Ci sono quelli che finiscono il turno di notte freschi come una rosa e quelli distrutti neanche avessero passato una settimana a occhi sbarrati. E finalmente una ricerca finlandese pubblicata oggi su Sleep svela il perché di questa diversa capacità di adattamento al lavoro a turni.
 
Sarebbe dunque una variante vicina al gene che codifica per un recettore della melatonina a determinare il grado di tolleranza al lavoro da turnisti. Un risultato ottenuto attraverso una ricerca minuziosa, effettuata setacciando l’intero genoma per scoprire l’ago nel pagliaio, cioè il gene della ‘fatigue da turnista’. E i riflettori si sono accesi su una comune variante del gene del recettore 1A della melatonina (MTNR1A), che secondo gli autori di questo paper sarebbe correlato all’eccessiva stanchezza lavorativa manifestata da alcuni turnisti.
 
La ricerca, firmata dalla professoressa Tiina Paunio dell’ Università di Helsinki, è stata condotta su turnisti finlandesi impegnati in diverse attività lavorative (sanità, aviazione, ecc).
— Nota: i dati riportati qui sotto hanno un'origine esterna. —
/-! ### dropDue -/

@[simp] theorem dropDue_pending (s : State) (x : Instr) : (s.dropDue x).pending = s.pending := rfl
@[simp] theorem dropDue_boundary (s : State) (x : Instr) : (s.dropDue x).boundary = s.boundary := rfl
@[simp] theorem dropDue_resetPin (s : State) (x : Instr) : (s.dropDue x).resetPin = s.resetPin := rfl
@[simp] theorem dropDue_rl (s : State) (x : Instr) : (s.dropDue x).rl = s.rl := rfl
@[simp] theorem dropDue_ol (s : State) (x : Instr) : (s.dropDue x).ol = s.ol := rfl
@[simp] theorem dropDue_trunk (s : State) (x : Instr) : (s.dropDue x).trunk = s.trunk := rfl
@[simp] theorem dropDue_tb (s : State) (x : Instr) : (s.dropDue x).tb = s.tb := rfl
@[simp] theorem dropDue_plan (s : State) (x : Instr) : (s.dropDue x).plan = s.plan := rfl
@[simp] theorem dropDue_place (s : State) (x : Instr) : (s.dropDue x).place = s.place := rfl
@[simp] theorem dropDue_dist (s : State) (x : Instr) : (s.dropDue x).dist = s.dist := rfl
@[simp] theorem dropDue_comb (s : State) (x : Instr) : (s.dropDue x).comb = s.comb := rfl
@[simp] theorem dropDue_meas (s : State) (x : Instr) : (s.dropDue x).meas = s.meas := rfl
@[simp] theorem dropDue_bal (s : State) (x : Instr) : (s.dropDue x).bal = s.bal := rfl
@[simp] theorem dropDue_mode (s : State) (x : Instr) : (s.dropDue x).mode = s.mode := rfl
@[simp] theorem dropDue_sup (s : State) (x : Instr) : (s.dropDue x).sup = s.sup := rfl
@[simp] theorem dropDue_mgmt (s : State) (x : Instr) : (s.dropDue x).mgmt = s.mgmt := rfl
@[simp] theorem dropDue_out (s : State) (x : Instr) : (s.dropDue x).out = s.out := rfl

/-! ### raise -/

@[simp] theorem raise_pending (s : State) (k : Key) : (s.raise k).pending = s.pending := rfl
@[simp] theorem raise_due (s : State) (k : Key) : (s.raise k).due = s.due := rfl
@[simp] theorem raise_boundary (s : State) (k : Key) : (s.raise k).boundary = s.boundary := rfl
@[simp] theorem raise_resetPin (s : State) (k : Key) : (s.raise k).resetPin = s.resetPin := rfl
@[simp] theorem raise_rl (s : State) (k : Key) : (s.raise k).rl = s.rl := rfl
@[simp] theorem raise_ol (s : State) (k : Key) : (s.raise k).ol = s.ol := rfl
@[simp] theorem raise_trunk (s : State) (k : Key) : (s.raise k).trunk = s.trunk := rfl
@[simp] theorem raise_tb (s : State) (k : Key) : (s.raise k).tb = s.tb := rfl
@[simp] theorem raise_plan (s : State) (k : Key) : (s.raise k).plan = s.plan := rfl
@[simp] theorem raise_place (s : State) (k : Key) : (s.raise k).place = s.place := rfl
@[simp] theorem raise_dist (s : State) (k : Key) : (s.raise k).dist = s.dist := rfl
@[simp] theorem raise_comb (s : State) (k : Key) : (s.raise k).comb = s.comb := rfl
@[simp] theorem raise_meas (s : State) (k : Key) : (s.raise k).meas = s.meas := rfl
@[simp] theorem raise_bal (s : State) (k : Key) : (s.raise k).bal = s.bal := rfl
@[simp] theorem raise_mode (s : State) (k : Key) : (s.raise k).mode = s.mode := rfl
@[simp] theorem raise_mgmt (s : State) (k : Key) : (s.raise k).mgmt = s.mgmt := rfl
@[simp] theorem raise_out (s : State) (k : Key) : (s.raise k).out = s.out := rfl

/-! ### clear -/

@[simp] theorem clear_pending (s : State) (k : Key) : (s.clear k).pending = s.pending := rfl
@[simp] theorem clear_due (s : State) (k : Key) : (s.clear k).due = s.due := rfl
@[simp] theorem clear_boundary (s : State) (k : Key) : (s.clear k).boundary = s.boundary := rfl
@[simp] theorem clear_resetPin (s : State) (k : Key) : (s.clear k).resetPin = s.resetPin := rfl
@[simp] theorem clear_rl (s : State) (k : Key) : (s.clear k).rl = s.rl := rfl
@[simp] theorem clear_ol (s : State) (k : Key) : (s.clear k).ol = s.ol := rfl
@[simp] theorem clear_trunk (s : State) (k : Key) : (s.clear k).trunk = s.trunk := rfl
@[simp] theorem clear_tb (s : State) (k : Key) : (s.clear k).tb = s.tb := rfl
@[simp] theorem clear_plan (s : State) (k : Key) : (s.clear k).plan = s.plan := rfl
@[simp] theorem clear_place (s : State) (k : Key) : (s.clear k).place = s.place := rfl
@[simp] theorem clear_dist (s : State) (k : Key) : (s.clear k).dist = s.dist := rfl
@[simp] theorem clear_comb (s : State) (k : Key) : (s.clear k).comb = s.comb := rfl
@[simp] theorem clear_meas (s : State) (k : Key) : (s.clear k).meas = s.meas := rfl
@[simp] theorem clear_bal (s : State) (k : Key) : (s.clear k).bal = s.bal := rfl
@[simp] theorem clear_mode (s : State) (k : Key) : (s.clear k).mode = s.mode := rfl
@[simp] theorem clear_mgmt (s : State) (k : Key) : (s.clear k).mgmt = s.mgmt := rfl
@[simp] theorem clear_out (s : State) (k : Key) : (s.clear k).out = s.out := rfl

/-! ### dropScope -/

@[simp] theorem dropScope_pending (s : State) : (s.dropScope).pending = s.pending := rfl
@[simp] theorem dropScope_due (s : State) : (s.dropScope).due = s.due := rfl
@[simp] theorem dropScope_boundary (s : State) : (s.dropScope).boundary = s.boundary := rfl
@[simp] theorem dropScope_resetPin (s : State) : (s.dropScope).resetPin = s.resetPin := rfl
@[simp] theorem dropScope_rl (s : State) : (s.dropScope).rl = s.rl := rfl
@[simp] theorem dropScope_ol (s : State) : (s.dropScope).ol = s.ol := rfl
@[simp] theorem dropScope_trunk (s : State) : (s.dropScope).trunk = s.trunk := rfl
@[simp] theorem dropScope_tb (s : State) : (s.dropScope).tb = s.tb := rfl
@[simp] theorem dropScope_plan (s : State) : (s.dropScope).plan = s.plan := rfl
@[simp] theorem dropScope_place (s : State) : (s.dropScope).place = s.place := rfl
@[simp] theorem dropScope_dist (s : State) : (s.dropScope).dist = s.dist := rfl
@[simp] theorem dropScope_comb (s : State) : (s.dropScope).comb = s.comb := rfl
@[simp] theorem dropScope_meas (s : State) : (s.dropScope).meas = s.meas := rfl
@[simp] theorem dropScope_bal (s : State) : (s.dropScope).bal = s.bal := rfl
@[simp] theorem dropScope_mode (s : State) : (s.dropScope).mode = s.mode := rfl
@[simp] theorem dropScope_sup (s : State) : (s.dropScope).sup = s.sup := rfl
@[simp] theorem dropScope_out (s : State) : (s.dropScope).out = s.out := rfl

/-! ### dropOutputs -/

@[simp] theorem dropOutputs_pending (s : State) (c : CarrierId) : (s.dropOutputs c).pending = s.pending := rfl
@[simp] theorem dropOutputs_due (s : State) (c : CarrierId) : (s.dropOutputs c).due = s.due := rfl
@[simp] theorem dropOutputs_boundary (s : State) (c : CarrierId) : (s.dropOutputs c).boundary = s.boundary := rfl
@[simp] theorem dropOutputs_resetPin (s : State) (c : CarrierId) : (s.dropOutputs c).resetPin = s.resetPin := rfl
@[simp] theorem dropOutputs_rl (s : State) (c : CarrierId) : (s.dropOutputs c).rl = s.rl := rfl
@[simp] theorem dropOutputs_ol (s : State) (c : CarrierId) : (s.dropOutputs c).ol = s.ol := rfl
@[simp] theorem dropOutputs_trunk (s : State) (c : CarrierId) : (s.dropOutputs c).trunk = s.trunk := rfl
@[simp] theorem dropOutputs_tb (s : State) (c : CarrierId) : (s.dropOutputs c).tb = s.tb := rfl
@[simp] theorem dropOutputs_plan (s : State) (c : CarrierId) : (s.dropOutputs c).plan = s.plan := rfl
@[simp] theorem dropOutputs_place (s : State) (c : CarrierId) : (s.dropOutputs c).place = s.place := rfl
@[simp] theorem dropOutputs_dist (s : State) (c : CarrierId) : (s.dropOutputs c).dist = s.dist := rfl
@[simp] theorem dropOutputs_meas (s : State) (c : CarrierId) : (s.dropOutputs c).meas = s.meas := rfl
@[simp] theorem dropOutputs_bal (s : State) (c : CarrierId) : (s.dropOutputs c).bal = s.bal := rfl
@[simp] theorem dropOutputs_mode (s : State) (c : CarrierId) : (s.dropOutputs c).mode = s.mode := rfl
@[simp] theorem dropOutputs_sup (s : State) (c : CarrierId) : (s.dropOutputs c).sup = s.sup := rfl
@[simp] theorem dropOutputs_mgmt (s : State) (c : CarrierId) : (s.dropOutputs c).mgmt = s.mgmt := rfl
@[simp] theorem dropOutputs_out (s : State) (c : CarrierId) : (s.dropOutputs c).out = s.out := rfl

/-! ### expireGate -/

@[simp] theorem expireGate_pending (s : State) (r : RemoteId) (c : CarrierId) : (s.expireGate r c).pending = s.pending := rfl
@[simp] theorem expireGate_due (s : State) (r : RemoteId) (c : CarrierId) : (s.expireGate r c).due = s.due := rfl
@[simp] theorem expireGate_boundary (s : State) (r : RemoteId) (c : CarrierId) : (s.expireGate r c).boundary = s.boundary := rfl
@[simp] theorem expireGate_resetPin (s : State) (r : RemoteId) (c : CarrierId) : (s.expireGate r c).resetPin = s.resetPin := rfl
@[simp] theorem expireGate_rl (s : State) (r : RemoteId) (c : CarrierId) : (s.expireGate r c).rl = s.rl := rfl
@[simp] theorem expireGate_ol (s : State) (r : RemoteId) (c : CarrierId) : (s.expireGate r c).ol = s.ol := rfl
@[simp] theorem expireGate_trunk (s : State) (r : RemoteId) (c : CarrierId) : (s.expireGate r c).trunk = s.trunk := rfl
@[simp] theorem expireGate_tb (s : State) (r : RemoteId) (c : CarrierId) : (s.expireGate r c).tb = s.tb := rfl
@[simp] theorem expireGate_plan (s : State) (r : RemoteId) (c : CarrierId) : (s.expireGate r c).plan = s.plan := rfl
@[simp] theorem expireGate_place (s : State) (r : RemoteId) (c : CarrierId) : (s.expireGate r c).place = s.place := rfl
@[simp] theorem expireGate_dist (s : State) (r : RemoteId) (c : CarrierId) : (s.expireGate r c).dist = s.dist := rfl
@[simp] theorem expireGate_meas (s : State) (r : RemoteId) (c : CarrierId) : (s.expireGate r c).meas = s.meas := rfl
@[simp] theorem expireGate_bal (s : State) (r : RemoteId) (c : CarrierId) : (s.expireGate r c).bal = s.bal := rfl
@[simp] theorem expireGate_mode (s : State) (r : RemoteId) (c : CarrierId) : (s.expireGate r c).mode = s.mode := rfl
@[simp] theorem expireGate_sup (s : State) (r : RemoteId) (c : CarrierId) : (s.expireGate r c).sup = s.sup := rfl
@[simp] theorem expireGate_mgmt (s : State) (r : RemoteId) (c : CarrierId) : (s.expireGate r c).mgmt = s.mgmt := rfl
@[simp] theorem expireGate_out (s : State) (r : RemoteId) (c : CarrierId) : (s.expireGate r c).out = s.out := rfl

/-! ### answering -/

@[simp] theorem answering_pending (s : State) (x : Response) : (s.answering x).pending = s.pending := rfl
@[simp] theorem answering_due (s : State) (x : Response) : (s.answering x).due = s.due := rfl
@[simp] theorem answering_boundary (s : State) (x : Response) : (s.answering x).boundary = s.boundary := rfl
@[simp] theorem answering_resetPin (s : State) (x : Response) : (s.answering x).resetPin = s.resetPin := rfl
@[simp] theorem answering_rl (s : State) (x : Response) : (s.answering x).rl = s.rl := rfl
@[simp] theorem answering_ol (s : State) (x : Response) : (s.answering x).ol = s.ol := rfl
@[simp] theorem answering_trunk (s : State) (x : Response) : (s.answering x).trunk = s.trunk := rfl
@[simp] theorem answering_tb (s : State) (x : Response) : (s.answering x).tb = s.tb := rfl
@[simp] theorem answering_plan (s : State) (x : Response) : (s.answering x).plan = s.plan := rfl
@[simp] theorem answering_place (s : State) (x : Response) : (s.answering x).place = s.place := rfl
@[simp] theorem answering_dist (s : State) (x : Response) : (s.answering x).dist = s.dist := rfl
@[simp] theorem answering_comb (s : State) (x : Response) : (s.answering x).comb = s.comb := rfl
@[simp] theorem answering_meas (s : State) (x : Response) : (s.answering x).meas = s.meas := rfl
@[simp] theorem answering_bal (s : State) (x : Response) : (s.answering x).bal = s.bal := rfl
@[simp] theorem answering_mode (s : State) (x : Response) : (s.answering x).mode = s.mode := rfl
@[simp] theorem answering_sup (s : State) (x : Response) : (s.answering x).sup = s.sup := rfl
@[simp] theorem answering_out (s : State) (x : Response) : (s.answering x).out = s.out := rfl

/-! ### unlist -/

@[simp] theorem unlist_pending (s : State) (r : RemoteId) : (s.unlist r).pending = s.pending := rfl
@[simp] theorem unlist_due (s : State) (r : RemoteId) : (s.unlist r).due = s.due := rfl
@[simp] theorem unlist_boundary (s : State) (r : RemoteId) : (s.unlist r).boundary = s.boundary := rfl
@[simp] theorem unlist_resetPin (s : State) (r : RemoteId) : (s.unlist r).resetPin = s.resetPin := rfl
@[simp] theorem unlist_rl (s : State) (r : RemoteId) : (s.unlist r).rl = s.rl := rfl
@[simp] theorem unlist_ol (s : State) (r : RemoteId) : (s.unlist r).ol = s.ol := rfl
@[simp] theorem unlist_trunk (s : State) (r : RemoteId) : (s.unlist r).trunk = s.trunk := rfl
@[simp] theorem unlist_tb (s : State) (r : RemoteId) : (s.unlist r).tb = s.tb := rfl
@[simp] theorem unlist_plan (s : State) (r : RemoteId) : (s.unlist r).plan = s.plan := rfl
@[simp] theorem unlist_place (s : State) (r : RemoteId) : (s.unlist r).place = s.place := rfl
@[simp] theorem unlist_dist (s : State) (r : RemoteId) : (s.unlist r).dist = s.dist := rfl
@[simp] theorem unlist_comb (s : State) (r : RemoteId) : (s.unlist r).comb = s.comb := rfl
@[simp] theorem unlist_meas (s : State) (r : RemoteId) : (s.unlist r).meas = s.meas := rfl
@[simp] theorem unlist_bal (s : State) (r : RemoteId) : (s.unlist r).bal = s.bal := rfl
@[simp] theorem unlist_sup (s : State) (r : RemoteId) : (s.unlist r).sup = s.sup := rfl
@[simp] theorem unlist_mgmt (s : State) (r : RemoteId) : (s.unlist r).mgmt = s.mgmt := rfl
@[simp] theorem unlist_out (s : State) (r : RemoteId) : (s.unlist r).out = s.out := rfl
Il grado di esaurimento da lavoro a turni riferito dai soggetti inclusi nello studio è stato messo in correlazione con le differenze genetiche rilevate nel loro genoma (mediante studio GWAS). In questo modo è stato possibile individuare il ruolo del gene per il recettore della melatonina.
 
E’ stato inoltre ipotizzato che la variazione del rischio connessa con il gene MTNR1A è da mettere probabilmente in relazione con la metilazione del DNA della sequenza regolatoria del gene, oltre che ad una più debole espressione del gene stesso. La metilazione è uno dei principali meccanismi epigenetici deputati alla regolazione del funzionamento del genoma e può essere influenzata da fattori ambientali, quali le fluttuazioni dei ritmi circadiani.
 
La produzione di un numero inferiore di recettori per la melatonina da parte della variante genetica ‘a rischio’ può indebolire il signalling della melatonina, che gioca un ruolo importante nel ritmo circadiano.
“La variante che abbiamo individuato – ammoniscono tuttavia gli autori – può spiegare solo una parte della variabilità inter-individuale alla tolleranza al lavoro a turni” e non può dunque essere utilizzata per determinare se un lavoratore è ‘portato’ per fare il turnista.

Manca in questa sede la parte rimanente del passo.